-- ==== Sys2Proof/Machine/Engine.lean ====
section
/-! DEFINITION. The commit engine's request and events, and the memory port's own event (04; 11, R187). -/

namespace Sys2Proof.Machine

open Sys2Proof

/-- RESUME returns a HALTED batch to APPLYING and requests the rewrite of its failing record; otherwise STATE (R92). -/
def execResume (tag : Byte) (s : State) : Host.Outcome State Fault Refusal :=
  .next <| s.handRequest tag true fun s =>
    match s.activeBatch? with
    | some b =>
      if b.state = .halted then
        let t := s.table.update b.id fun b => { b with state := .applying, faultPos := none }
        ⟨.ok, b.id :: countBytes (b.faultPos.getD s.engine.nextPos),
          State.placeRequest { s with table := t } .recordWrite⟩
      else ⟨.state, [], s⟩
    | none => ⟨.state, [], s⟩

/-- The port carries an access of the engine of this kind that has reached the array bus, so MRDY is taken for it
(R99, R103). -/
def State.engineOnBus (s : State) (kind : AccessKind) : Bool :=
  s.clocked && decide (s.port.busy = some .engine) && s.port.mce &&
    (match s.engine.access with
    | .inFlight r => decide (r.kind = kind)
    | _ => false)

/-- MRDY for a record write (R83, R85, R95). -/
def execRecordWriteComplete (s : State) : Host.Outcome State Fault Refusal :=
  .next (if s.engineOnBus .recordWrite then s.engineAccessEnd .writeDone else s)

/-- MRDY for a verify read, with the array's word (R84, R95). -/
def execVerifyReadComplete (md : Word) (s : State) : Host.Outcome State Fault Refusal :=
  .next (if s.engineOnBus .verifyRead then s.engineAccessEnd (.verifyDone md) else s)

/-- Expiry of the memory timeout timer, its remaining time 0, for an access of the engine, on the bus or not yet (R52,
R90, R95, R102). -/
def execEngineMemTimeout (s : State) : Host.Outcome State Fault Refusal :=
  .next
    (if s.clocked && decide (s.port.busy = some .engine) && expiryDue s.port.timer then s.engineAccessEnd .timedOut
    else s)

/-- An admission attempt (R74): one that waits is taken, and the attempt is evaluated against the state as it stands
(notes/assumptions/6.md). -/
def execAdmissionAttempt (s : State) : Host.Outcome State Fault Refusal :=
  .next
    (if s.running then
      State.attempt { s with waiting := { s.waiting with attempts := s.waiting.attempts - 1 } }
    else s)

/-- The grant a window opening offers a batch with these unapplied records: the smaller of them and the opening budget,
when it fits the remaining budget; all of them from the permanent window; none from a closed one (R64, R65, R80). -/
def CommitWindow.continuation (w : CommitWindow) (unapplied : Nat) : Option Nat :=
  match w with
  | .closed => none
  | .permanent => some unapplied
  | .opened budget remaining _ => if min unapplied budget ≤ remaining then some (min unapplied budget) else none

/-- A window opening taken at the engine: a PAUSED batch receives its continuation grant when the part is not frozen,
and an admission attempt comes after it (R74, R80). With no opening handed over there is no such event
(notes/assumptions/5.md). -/
def execContinuationGrant (s : State) : Host.Outcome State Fault Refusal :=
  match s.waiting.openings with
  | 0 => .next s
  | n + 1 =>
    let s := State.awaitAttempt { s with waiting := { s.waiting with openings := n } }
    match s.activeBatch? with
    | some b =>
      if b.state = .paused ∧ s.unit.frozen = false then
        match s.unit.window.continuation (b.count - b.applied) with
        | some g => .next ((s.charge g).giveGrant b.id g)
        | none => .next s
      else .next s
    | none => .next s

/-- The memory port asserts MCE for the access it carries, which has then reached the array bus (R187). -/
def execMceAssert (s : State) : Host.Outcome State Fault Refusal :=
  .next (if s.running && s.port.busy.isSome then { s with port := { s.port with mce := true } } else s)

end Sys2Proof.Machine
end

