-- ==== Sys2Proof/Machine/Events.lean ====
section
/-! DEFINITION. The requests of the event unit (08). -/

namespace Sys2Proof.Machine

open Sys2Proof

/-- READ_EVENTS returns the flags, the enables and the error capture (R158). -/
def execReadEvents (tag : Byte) (s : State) : Host.Outcome State Fault Refusal :=
  .next <| s.handRequest tag true fun s =>
    ⟨.ok, eventField s.events.flags ++ eventField s.events.enables ++ captureBytes s.events.capture, s⟩

/-- ACK_EVENTS clears the selected flags, and the error capture when asked (R159). -/
def execAckEvents (tag : Byte) (mask : BitVec 16) (captureClear : Byte) (s : State) :
    Host.Outcome State Fault Refusal :=
  .next <| s.handRequest tag (decide (captureClear.toNat ≤ 1)) fun s =>
    ⟨.ok, [], { s with events := s.events.acknowledge (eventMask mask) (decide (captureClear = 1#8)) }⟩

/-- SET_EVENT_ENABLE sets all nine enables (R157). -/
def execSetEventEnable (tag : Byte) (mask : BitVec 16) (s : State) : Host.Outcome State Fault Refusal :=
  .next <| s.handRequest tag true fun s =>
    ⟨.ok, [], { s with events := s.events.setEnables (eventMask mask) }⟩

end Sys2Proof.Machine
end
·····
Work task: Retype the records in full. Keep every line identical to the original.

Response area:
-- ==== Sys2Proof/Machine/Engine.lean ====
section
/-! DEFINITION. The commit engine's request and events, and the memory port's own event (04; 11, R187). -/

namespace Sys2Proof.Machine

open Sys2Proof

/-- RESUME returns a HALTED batch to APPLYING and requests the rewrite of its failing record; otherwise STATE (R92). -/
def execResume (tag : Byte) (s : State) : Host.Outcome State Fault Refusal :=
  .next <| s.handRequest tag true fun s =>
    match s.activeBatch? with
    | some b =>
      if b.state = .halted then
        let t := s.table.update b.id fun b => { b with state := .applying, faultPos := none }
        ⟨.ok, b.id :: countBytes (b.faultPos.getD s.engine.nextPos),
          State.placeRequest { s with table := t } .recordWrite⟩
      else ⟨.state, [], s⟩
    | none => ⟨.state, [], s⟩

/-- The port carries an access of the engine of this kind that has reached the array bus, so MRDY is taken for it
(R99, R103). -/
def State.engineOnBus (s : State) (kind : AccessKind) : Bool :=
  s.clocked && decide (s.port.busy = some .engine) && s.port.mce &&
    (match s.engine.access with
    | .inFlight r => decide (r.kind = kind)
    | _ => false)

/-- MRDY for a record write (R83, R85, R95). -/
def execRecordWriteComplete (s : State) : Host.Outcome State Fault Refusal :=
  .next (if s.engineOnBus .recordWrite then s.engineAccessEnd .writeDone else s)

/-- MRDY for a verify read, with the array's word (R84, R95). -/
def execVerifyReadComplete (md : Word) (s : State) : Host.Outcome State Fault Refusal :=
  .next (if s.engineOnBus .verifyRead then s.engineAccessEnd (.verifyDone md) else s)

/-- Expiry of the memory timeout timer, its remaining time 0, for an access of the engine, on the bus or not yet (R52,
R90, R95, R102). -/
def execEngineMemTimeout (s : State) : Host.Outcome State Fault Refusal :=
  .next
    (if s.clocked && decide (s.port.busy = some .engine) && expiryDue s.port.timer then s.engineAccessEnd .timedOut
    else s)

/-- An admission attempt (R74): one that waits is taken, and the attempt is evaluated against the state as it stands
(notes/assumptions/6.md). -/
def execAdmissionAttempt (s : State) : Host.Outcome State Fault Refusal :=
  .next
    (if s.running then
      State.attempt { s with waiting := { s.waiting with attempts := s.waiting.attempts - 1 } }
    else s)

/-- The grant a window opening offers a batch with these unapplied records: the smaller of them and the opening budget,
when it fits the remaining budget; all of them from the permanent window; none from a closed one (R64, R65, R80). -/
def CommitWindow.continuation (w : CommitWindow) (unapplied : Nat) : Option Nat :=
  match w with
  | .closed => none
  | .permanent => some unapplied
  | .opened budget remaining _ => if min unapplied budget ≤ remaining then some (min unapplied budget) else none

/-- A window opening taken at the engine: a PAUSED batch receives its continuation grant when the part is not frozen,
and an admission attempt comes after it (R74, R80). With no opening handed over there is no such event
(notes/assumptions/5.md). -/
def execContinuationGrant (s : State) : Host.Outcome State Fault Refusal :=
  match s.waiting.openings with
  | 0 => .next s
  | n + 1 =>
    let s := State.awaitAttempt { s with waiting := { s.waiting with openings := n } }
    match s.activeBatch? with
    | some b =>
      if b.state = .paused ∧ s.unit.frozen = false then
        match s.unit.window.continuation (b.count - b.applied) with
        | some g => .next ((s.charge g).giveGrant b.id g)
        | none => .next s
      else .next s
    | none => .next s

/-- The memory port asserts MCE for the access it carries, which has then reached the array bus (R187). -/
def execMceAssert (s : State) : Host.Outcome State Fault Refusal :=
  .next (if s.running && s.port.busy.isSome then { s with port := { s.port with mce := true } } else s)

end Sys2Proof.Machine
end

-- ==== Sys2Proof/Machine/Events.lean ====
section
/-! DEFINITION. The requests of the event unit (08). -/

namespace Sys2Proof.Machine

open Sys2Proof

/-- READ_EVENTS returns the flags, the enables and the error capture (R158). -/
def execReadEvents (tag : Byte) (s : State) : Host.Outcome State Fault Refusal :=
  .next <| s.handRequest tag true fun s =>
    ⟨.ok, eventField s.events.flags ++ eventField s.events.enables ++ captureBytes s.events.capture, s⟩

/-- ACK_EVENTS clears the selected flags, and the error capture when asked (R159). -/
def execAckEvents (tag : Byte) (mask : BitVec 16) (captureClear : Byte) (s : State) :
    Host.Outcome State Fault Refusal :=
  .next <| s.handRequest tag (decide (captureClear.toNat ≤ 1)) fun s =>
    ⟨.ok, [], { s with events := s.events.acknowledge (eventMask mask) (decide (captureClear = 1#8)) }⟩

/-- SET_EVENT_ENABLE sets all nine enables (R157). -/
def execSetEventEnable (tag : Byte) (mask : BitVec 16) (s : State) : Host.Outcome State Fault Refusal :=
  .next <| s.handRequest tag true fun s =>
    ⟨.ok, [], { s with events := s.events.setEnables (eventMask mask) }⟩

end Sys2Proof.Machine
end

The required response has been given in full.